-- ==== Sys2Proof/Machine/DieMem.lean ====
section
/-! DEFINITION. Die memory: banks, region descriptors, and the sheets that a rook writes into it (R51 to R55, R199). -/

namespace Sys2Proof.Machine

/-- Where the die memory and the rook pad of a site lie (Table 2.1). -/
def dieBase (i : Nat) : Nat := 0x090000000000 + i * 0x08000000

/-- The site whose die memory holds an address. -/
def dieAt (a : Nat) : Option Nat := if dieBase 0 ≤ a ∧ a < dieBase 104 then some ((a - dieBase 0) / 0x08000000) else none
def padBase (i : Nat) : Nat := 0x0A0000000000 + i * 0x400000

def State.dmSize (s : State) (i : Nat) : Nat := (s.reg .dmSize i).toNat

/-- Every byte of a range of die memory lies in an enabled bank (R51, R52). -/
def State.banksOn (s : State) (i off n : Nat) : Bool :=
  let bank := s.dmSize i / 16
  decide (off + n ≤ s.dmSize i) &&
  (n = 0 || (rangeFrom (off / max 1 bank) ((off + n - 1) / max 1 bank - off / max 1 bank + 1)).all (fun b => s.flag .dmBankEn i 0 b))

/-- A region descriptor of a site (Table 2.5): start and length in bytes, if it is valid. -/
def State.region (s : State) (i n : Nat) : Option (Nat × Nat) :=
  let v := s.reg .dmRgn i n
  if bitAt v 63 then some (4096 * bitsAt v 0 16, 4096 * bitsAt v 32 16) else none

/-- A region grants an outside access (R55): HOST 0b01 read, 0b11 read and write. -/
def State.hostGrants (s : State) (i off n : Nat) (write : Bool) : Bool :=
  (List.range 32).any (fun k =>
    let v := s.reg .dmRgn i k
    match s.region i k with
    | some (b, z) => decide (b ≤ off ∧ off + n ≤ b + z) && decide (if write then bitsAt v 61 2 = 3 else bitsAt v 61 2 = 1 ∨ bitsAt v 61 2 = 3)
    | none => false)

/-- Read or write bytes of die memory at a window offset. -/
def State.dieBytes (s : State) (i off n : Nat) : List Byte := s.bytes (dieBase i + off) n
def State.setDieBytes (s : State) (i off : Nat) (d : List Byte) : State := s.setBytes (dieBase i + off) d

/-- Write zero to every byte of some banks of a die's memory (R53): they show busy until their zeroing ends. -/
def State.zeroBanks (s : State) (i : Nat) (banks : Word) : State :=
  let size := s.dmSize i / 16
  let s := (bitList 16 banks).foldl (fun s b => s.zeroRange (dieBase i + b * size) size) s
  s.setReg .dmZeroBusy i 0 ((s.reg .dmZeroBusy i ||| banks) &&& RegName.dmZeroBusy.info.defined)

/-- Some bank of a site is being zeroed. -/
def State.zeroing (s : State) (i : Nat) : Bool := decide (s.reg .dmZeroBusy i ≠ 0)

/-- The start and length of the SHEET region of a site (R180). -/
def State.sheetRegion (s : State) (i : Nat) : Option (Nat × Nat) := s.region i (s.field .sqTables i 0 16 5)

/-- Bit b of a mask of the mask sheet: 0x3FF leaves every lane live (Table 7.6, R199). Where the mask sheet begins in the SHEET
region is the book's, in a part of SHEETS whose layout the spec does not give. -/
def State.maskBit (s : State) (i : Nat) (m : BitVec 10) (b : Nat) : Bool :=
  if m = 0x3FF then true
  else match s.sheetRegion i with
    | none => true
    | some (base, _) => bitAt (s.byte (dieBase i + base + Config.maskSheet i + 1024 * m.toNat + b / 8)) (b % 8)

end Sys2Proof.Machine
end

• [Exercise prompt]
Output must consist only of the listing's lines from the first through the line with "(Table 2.1). -/", reproduced word for word.

• [Written solution]
-- ==== Sys2Proof/Machine/DieMem.lean ====
section
/-! DEFINITION. Die memory: banks, region descriptors, and the sheets that a rook writes into it (R51 to R55, R199). -/

namespace Sys2Proof.Machine

/-- Where the die memory and the rook pad of a site lie (Table 2.1). -/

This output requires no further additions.